• Assignment: Of the material below, the lines to be retyped are those from the line containing "def Core.attnRow (c" through the line containing "def chunkKeys : Nat := 128", inclusive; reproduce them exactly.

• Information shown:
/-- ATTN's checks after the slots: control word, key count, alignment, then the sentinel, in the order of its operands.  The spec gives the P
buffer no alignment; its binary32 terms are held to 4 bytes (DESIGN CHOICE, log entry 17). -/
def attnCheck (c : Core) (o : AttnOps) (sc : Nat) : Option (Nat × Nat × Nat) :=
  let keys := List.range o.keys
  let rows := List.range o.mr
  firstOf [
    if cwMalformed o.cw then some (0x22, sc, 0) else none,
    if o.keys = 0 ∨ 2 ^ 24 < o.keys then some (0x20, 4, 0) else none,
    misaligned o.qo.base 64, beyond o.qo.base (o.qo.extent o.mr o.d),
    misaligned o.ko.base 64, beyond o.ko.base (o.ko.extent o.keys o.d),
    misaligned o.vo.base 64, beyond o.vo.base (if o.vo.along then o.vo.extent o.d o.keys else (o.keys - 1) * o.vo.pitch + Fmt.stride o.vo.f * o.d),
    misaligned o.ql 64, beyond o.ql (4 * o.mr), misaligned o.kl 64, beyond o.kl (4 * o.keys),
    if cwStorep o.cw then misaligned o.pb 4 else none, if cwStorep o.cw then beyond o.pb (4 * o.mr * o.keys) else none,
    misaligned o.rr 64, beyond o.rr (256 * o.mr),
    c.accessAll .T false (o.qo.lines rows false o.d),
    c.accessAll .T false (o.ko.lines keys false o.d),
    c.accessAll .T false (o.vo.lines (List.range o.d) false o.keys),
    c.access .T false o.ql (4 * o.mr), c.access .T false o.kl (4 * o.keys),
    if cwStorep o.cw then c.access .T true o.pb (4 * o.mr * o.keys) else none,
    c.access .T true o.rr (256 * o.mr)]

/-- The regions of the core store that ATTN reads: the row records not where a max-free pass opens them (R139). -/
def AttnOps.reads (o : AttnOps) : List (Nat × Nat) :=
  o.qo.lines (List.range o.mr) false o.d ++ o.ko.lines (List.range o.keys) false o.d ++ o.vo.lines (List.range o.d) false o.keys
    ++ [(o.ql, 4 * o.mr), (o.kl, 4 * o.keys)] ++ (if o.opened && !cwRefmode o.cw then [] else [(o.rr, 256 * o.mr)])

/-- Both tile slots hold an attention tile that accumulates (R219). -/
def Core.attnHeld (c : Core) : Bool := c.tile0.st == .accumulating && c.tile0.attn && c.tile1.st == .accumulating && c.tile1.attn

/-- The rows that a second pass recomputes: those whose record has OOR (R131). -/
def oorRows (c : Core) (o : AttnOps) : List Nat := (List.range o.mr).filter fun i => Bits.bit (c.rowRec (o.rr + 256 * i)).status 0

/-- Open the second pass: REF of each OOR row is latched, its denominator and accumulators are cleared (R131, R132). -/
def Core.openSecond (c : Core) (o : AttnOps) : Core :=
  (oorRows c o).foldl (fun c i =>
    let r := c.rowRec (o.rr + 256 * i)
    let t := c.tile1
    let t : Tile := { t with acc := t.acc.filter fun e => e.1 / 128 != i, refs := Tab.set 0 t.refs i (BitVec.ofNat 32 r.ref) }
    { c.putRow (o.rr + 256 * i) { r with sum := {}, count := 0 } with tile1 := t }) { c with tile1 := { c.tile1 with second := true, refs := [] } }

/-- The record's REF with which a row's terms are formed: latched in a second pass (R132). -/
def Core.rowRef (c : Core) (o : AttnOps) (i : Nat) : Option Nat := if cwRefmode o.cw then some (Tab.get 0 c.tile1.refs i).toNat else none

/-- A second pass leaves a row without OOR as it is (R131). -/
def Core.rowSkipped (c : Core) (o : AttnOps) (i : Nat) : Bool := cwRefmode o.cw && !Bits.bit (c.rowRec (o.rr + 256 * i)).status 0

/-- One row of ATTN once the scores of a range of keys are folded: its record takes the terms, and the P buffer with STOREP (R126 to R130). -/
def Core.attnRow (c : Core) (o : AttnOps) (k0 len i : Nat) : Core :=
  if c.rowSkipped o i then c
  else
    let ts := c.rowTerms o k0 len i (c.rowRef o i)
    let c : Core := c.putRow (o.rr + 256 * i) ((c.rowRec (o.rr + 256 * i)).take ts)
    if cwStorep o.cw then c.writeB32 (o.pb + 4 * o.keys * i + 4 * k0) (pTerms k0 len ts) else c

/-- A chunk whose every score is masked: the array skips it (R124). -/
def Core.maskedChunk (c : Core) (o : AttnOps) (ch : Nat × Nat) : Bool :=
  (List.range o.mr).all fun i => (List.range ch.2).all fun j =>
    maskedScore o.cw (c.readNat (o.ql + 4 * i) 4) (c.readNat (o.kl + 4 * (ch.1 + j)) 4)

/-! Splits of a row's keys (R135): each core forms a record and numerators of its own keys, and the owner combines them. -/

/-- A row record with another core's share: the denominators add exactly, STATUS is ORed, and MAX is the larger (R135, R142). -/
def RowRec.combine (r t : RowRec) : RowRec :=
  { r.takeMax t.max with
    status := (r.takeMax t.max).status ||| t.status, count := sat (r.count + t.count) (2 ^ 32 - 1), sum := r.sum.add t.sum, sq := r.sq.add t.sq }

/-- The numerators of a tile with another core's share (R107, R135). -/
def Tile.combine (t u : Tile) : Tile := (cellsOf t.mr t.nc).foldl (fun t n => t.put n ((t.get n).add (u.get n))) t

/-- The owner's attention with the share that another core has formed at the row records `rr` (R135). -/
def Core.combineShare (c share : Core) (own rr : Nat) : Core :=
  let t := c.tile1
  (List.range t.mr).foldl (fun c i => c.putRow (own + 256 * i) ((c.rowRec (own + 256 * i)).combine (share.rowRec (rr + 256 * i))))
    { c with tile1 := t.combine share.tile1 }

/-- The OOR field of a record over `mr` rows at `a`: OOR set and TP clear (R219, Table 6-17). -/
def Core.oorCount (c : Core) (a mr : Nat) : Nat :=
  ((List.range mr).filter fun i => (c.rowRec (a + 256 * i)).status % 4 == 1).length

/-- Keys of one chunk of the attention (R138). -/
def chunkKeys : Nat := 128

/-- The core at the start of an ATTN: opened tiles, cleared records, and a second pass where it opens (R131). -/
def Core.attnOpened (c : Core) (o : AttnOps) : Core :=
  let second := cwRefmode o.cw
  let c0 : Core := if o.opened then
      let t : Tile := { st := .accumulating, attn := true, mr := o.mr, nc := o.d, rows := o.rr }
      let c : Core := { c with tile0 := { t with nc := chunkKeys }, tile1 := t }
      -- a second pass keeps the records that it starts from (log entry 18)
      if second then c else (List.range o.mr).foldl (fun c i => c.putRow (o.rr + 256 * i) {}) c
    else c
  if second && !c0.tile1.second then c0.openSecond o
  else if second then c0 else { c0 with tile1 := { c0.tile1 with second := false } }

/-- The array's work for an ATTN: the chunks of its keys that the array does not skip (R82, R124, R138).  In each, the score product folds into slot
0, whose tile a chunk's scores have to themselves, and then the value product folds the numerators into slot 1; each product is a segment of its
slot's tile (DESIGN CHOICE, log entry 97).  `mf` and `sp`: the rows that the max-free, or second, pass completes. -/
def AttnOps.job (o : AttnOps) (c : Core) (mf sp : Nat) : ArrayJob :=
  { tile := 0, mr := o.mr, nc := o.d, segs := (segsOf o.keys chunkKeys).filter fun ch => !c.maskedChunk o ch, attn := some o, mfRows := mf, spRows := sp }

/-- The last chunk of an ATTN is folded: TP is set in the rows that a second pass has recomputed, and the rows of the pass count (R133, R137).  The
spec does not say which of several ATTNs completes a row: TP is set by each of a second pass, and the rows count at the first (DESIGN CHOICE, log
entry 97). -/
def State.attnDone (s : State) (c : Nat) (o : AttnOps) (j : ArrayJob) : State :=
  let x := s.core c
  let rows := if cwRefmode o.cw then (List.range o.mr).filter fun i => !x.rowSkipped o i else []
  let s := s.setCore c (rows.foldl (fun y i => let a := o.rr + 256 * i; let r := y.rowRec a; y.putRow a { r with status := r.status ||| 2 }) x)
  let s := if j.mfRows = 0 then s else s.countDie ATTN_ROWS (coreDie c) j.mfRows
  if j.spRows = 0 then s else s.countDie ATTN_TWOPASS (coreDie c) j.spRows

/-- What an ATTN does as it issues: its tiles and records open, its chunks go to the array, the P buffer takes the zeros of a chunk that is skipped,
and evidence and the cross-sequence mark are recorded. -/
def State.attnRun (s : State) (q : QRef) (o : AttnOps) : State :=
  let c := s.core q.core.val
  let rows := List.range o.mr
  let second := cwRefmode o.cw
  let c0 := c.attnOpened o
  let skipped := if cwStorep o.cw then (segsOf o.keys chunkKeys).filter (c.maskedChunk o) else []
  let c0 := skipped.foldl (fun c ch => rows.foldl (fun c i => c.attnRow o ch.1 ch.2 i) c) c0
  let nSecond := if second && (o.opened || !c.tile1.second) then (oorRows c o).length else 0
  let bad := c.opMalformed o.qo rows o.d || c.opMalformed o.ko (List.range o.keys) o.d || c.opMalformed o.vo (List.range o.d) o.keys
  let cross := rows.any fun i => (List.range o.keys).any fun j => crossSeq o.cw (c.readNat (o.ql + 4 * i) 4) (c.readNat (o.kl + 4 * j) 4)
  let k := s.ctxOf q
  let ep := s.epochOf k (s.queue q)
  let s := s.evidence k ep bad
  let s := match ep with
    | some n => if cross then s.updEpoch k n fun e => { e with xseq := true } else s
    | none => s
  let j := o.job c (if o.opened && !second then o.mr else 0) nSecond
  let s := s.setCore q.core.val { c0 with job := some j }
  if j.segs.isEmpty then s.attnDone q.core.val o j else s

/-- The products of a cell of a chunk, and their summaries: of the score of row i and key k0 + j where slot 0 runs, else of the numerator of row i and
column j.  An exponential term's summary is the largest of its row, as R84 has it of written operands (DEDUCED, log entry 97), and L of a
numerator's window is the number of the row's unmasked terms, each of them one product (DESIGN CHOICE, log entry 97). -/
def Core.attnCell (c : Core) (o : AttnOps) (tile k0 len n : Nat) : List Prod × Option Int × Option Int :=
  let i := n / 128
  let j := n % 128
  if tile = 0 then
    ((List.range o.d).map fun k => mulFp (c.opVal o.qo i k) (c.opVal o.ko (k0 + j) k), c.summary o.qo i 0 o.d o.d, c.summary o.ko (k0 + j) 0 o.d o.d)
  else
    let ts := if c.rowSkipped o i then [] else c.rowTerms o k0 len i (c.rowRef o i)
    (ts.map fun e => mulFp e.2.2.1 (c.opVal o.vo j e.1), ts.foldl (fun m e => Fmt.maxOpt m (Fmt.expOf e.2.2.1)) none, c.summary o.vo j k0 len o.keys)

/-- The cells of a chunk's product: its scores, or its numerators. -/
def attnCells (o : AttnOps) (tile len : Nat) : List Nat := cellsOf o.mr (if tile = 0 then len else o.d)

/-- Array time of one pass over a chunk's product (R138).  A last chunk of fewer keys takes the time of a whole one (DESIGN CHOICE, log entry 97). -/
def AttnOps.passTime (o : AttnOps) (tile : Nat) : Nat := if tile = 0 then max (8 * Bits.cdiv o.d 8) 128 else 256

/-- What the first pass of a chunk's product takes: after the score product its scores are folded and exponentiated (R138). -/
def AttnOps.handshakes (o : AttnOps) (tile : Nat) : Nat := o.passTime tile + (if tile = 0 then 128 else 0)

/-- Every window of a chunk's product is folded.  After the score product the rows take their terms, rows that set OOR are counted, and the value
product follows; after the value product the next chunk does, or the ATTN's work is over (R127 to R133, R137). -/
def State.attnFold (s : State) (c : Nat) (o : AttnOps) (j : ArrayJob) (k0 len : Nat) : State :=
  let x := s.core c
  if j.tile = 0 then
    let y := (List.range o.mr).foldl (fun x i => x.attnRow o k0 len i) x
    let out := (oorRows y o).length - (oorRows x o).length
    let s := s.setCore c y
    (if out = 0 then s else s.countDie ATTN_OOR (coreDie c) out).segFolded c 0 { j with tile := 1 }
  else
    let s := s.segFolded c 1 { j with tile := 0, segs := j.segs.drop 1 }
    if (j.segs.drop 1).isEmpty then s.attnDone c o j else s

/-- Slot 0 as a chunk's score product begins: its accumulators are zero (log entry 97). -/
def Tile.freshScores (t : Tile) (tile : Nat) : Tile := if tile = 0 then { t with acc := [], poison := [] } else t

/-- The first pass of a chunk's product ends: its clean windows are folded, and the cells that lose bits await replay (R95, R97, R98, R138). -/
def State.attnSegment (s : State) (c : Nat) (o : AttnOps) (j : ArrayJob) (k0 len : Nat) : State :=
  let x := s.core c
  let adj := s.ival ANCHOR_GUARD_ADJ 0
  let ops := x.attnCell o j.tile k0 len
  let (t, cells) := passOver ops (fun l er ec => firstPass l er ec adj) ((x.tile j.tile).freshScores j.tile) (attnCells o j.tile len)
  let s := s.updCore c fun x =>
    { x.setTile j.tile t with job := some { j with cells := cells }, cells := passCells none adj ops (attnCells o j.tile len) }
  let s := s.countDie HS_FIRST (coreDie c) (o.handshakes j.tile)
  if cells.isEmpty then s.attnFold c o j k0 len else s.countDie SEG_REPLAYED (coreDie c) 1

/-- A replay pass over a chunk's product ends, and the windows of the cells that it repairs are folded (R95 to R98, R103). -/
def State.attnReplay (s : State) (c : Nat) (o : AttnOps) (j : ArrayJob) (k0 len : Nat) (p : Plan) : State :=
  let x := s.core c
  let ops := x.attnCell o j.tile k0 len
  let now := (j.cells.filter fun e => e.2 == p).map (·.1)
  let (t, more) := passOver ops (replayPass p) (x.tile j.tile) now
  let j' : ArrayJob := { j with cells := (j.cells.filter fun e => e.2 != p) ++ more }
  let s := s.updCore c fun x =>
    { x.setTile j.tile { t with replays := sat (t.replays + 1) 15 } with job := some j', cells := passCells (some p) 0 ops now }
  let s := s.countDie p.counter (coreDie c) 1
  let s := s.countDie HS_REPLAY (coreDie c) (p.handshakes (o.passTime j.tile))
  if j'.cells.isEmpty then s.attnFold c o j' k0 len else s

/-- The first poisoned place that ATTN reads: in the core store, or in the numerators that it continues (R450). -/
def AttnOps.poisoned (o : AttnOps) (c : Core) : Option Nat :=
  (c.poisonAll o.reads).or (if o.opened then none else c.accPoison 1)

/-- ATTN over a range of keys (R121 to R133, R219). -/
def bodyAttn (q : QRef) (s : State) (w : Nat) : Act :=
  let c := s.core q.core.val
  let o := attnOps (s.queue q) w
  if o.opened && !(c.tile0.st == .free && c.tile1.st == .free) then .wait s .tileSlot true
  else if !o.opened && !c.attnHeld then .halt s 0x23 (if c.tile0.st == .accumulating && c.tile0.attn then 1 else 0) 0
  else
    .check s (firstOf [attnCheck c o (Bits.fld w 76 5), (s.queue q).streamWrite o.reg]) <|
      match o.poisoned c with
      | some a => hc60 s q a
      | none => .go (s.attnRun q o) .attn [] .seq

• Response to this task:
def Core.attnRow (c : Core) (o : AttnOps) (k0 len i : Nat) : Core :=
  if c.rowSkipped o i then c
  else
    let ts := c.rowTerms o k0 len i (c.rowRef o i)
    let c : Core := c.putRow (o.rr + 256 * i) ((c.rowRec (o.rr + 256 * i)).take ts)
    if cwStorep o.cw then c.writeB32 (o.pb + 4 * o.keys * i + 4 * k0) (pTerms k0 len ts) else c

/-- A chunk whose every score is masked: the array skips it (R124). -/
def Core.maskedChunk (c : Core) (o : AttnOps) (ch : Nat × Nat) : Bool :=
  (List.range o.mr).all fun i => (List.range ch.2).all fun j =>
    maskedScore o.cw (c.readNat (o.ql + 4 * i) 4) (c.readNat (o.kl + 4 * (ch.1 + j)) 4)

/-! Splits of a row's keys (R135): each core forms a record and numerators of its own keys, and the owner combines them. -/

/-- A row record with another core's share: the denominators add exactly, STATUS is ORed, and MAX is the larger (R135, R142). -/
def RowRec.combine (r t : RowRec) : RowRec :=
  { r.takeMax t.max with
    status := (r.takeMax t.max).status ||| t.status, count := sat (r.count + t.count) (2 ^ 32 - 1), sum := r.sum.add t.sum, sq := r.sq.add t.sq }

/-- The numerators of a tile with another core's share (R107, R135). -/
def Tile.combine (t u : Tile) : Tile := (cellsOf t.mr t.nc).foldl (fun t n => t.put n ((t.get n).add (u.get n))) t

/-- The owner's attention with the share that another core has formed at the row records `rr` (R135). -/
def Core.combineShare (c share : Core) (own rr : Nat) : Core :=
  let t := c.tile1
  (List.range t.mr).foldl (fun c i => c.putRow (own + 256 * i) ((c.rowRec (own + 256 * i)).combine (share.rowRec (rr + 256 * i))))
    { c with tile1 := t.combine share.tile1 }

/-- The OOR field of a record over `mr` rows at `a`: OOR set and TP clear (R219, Table 6-17). -/
def Core.oorCount (c : Core) (a mr : Nat) : Nat :=
  ((List.range mr).filter fun i => (c.rowRec (a + 256 * i)).status % 4 == 1).length

/-- Keys of one chunk of the attention (R138). -/
def chunkKeys : Nat := 128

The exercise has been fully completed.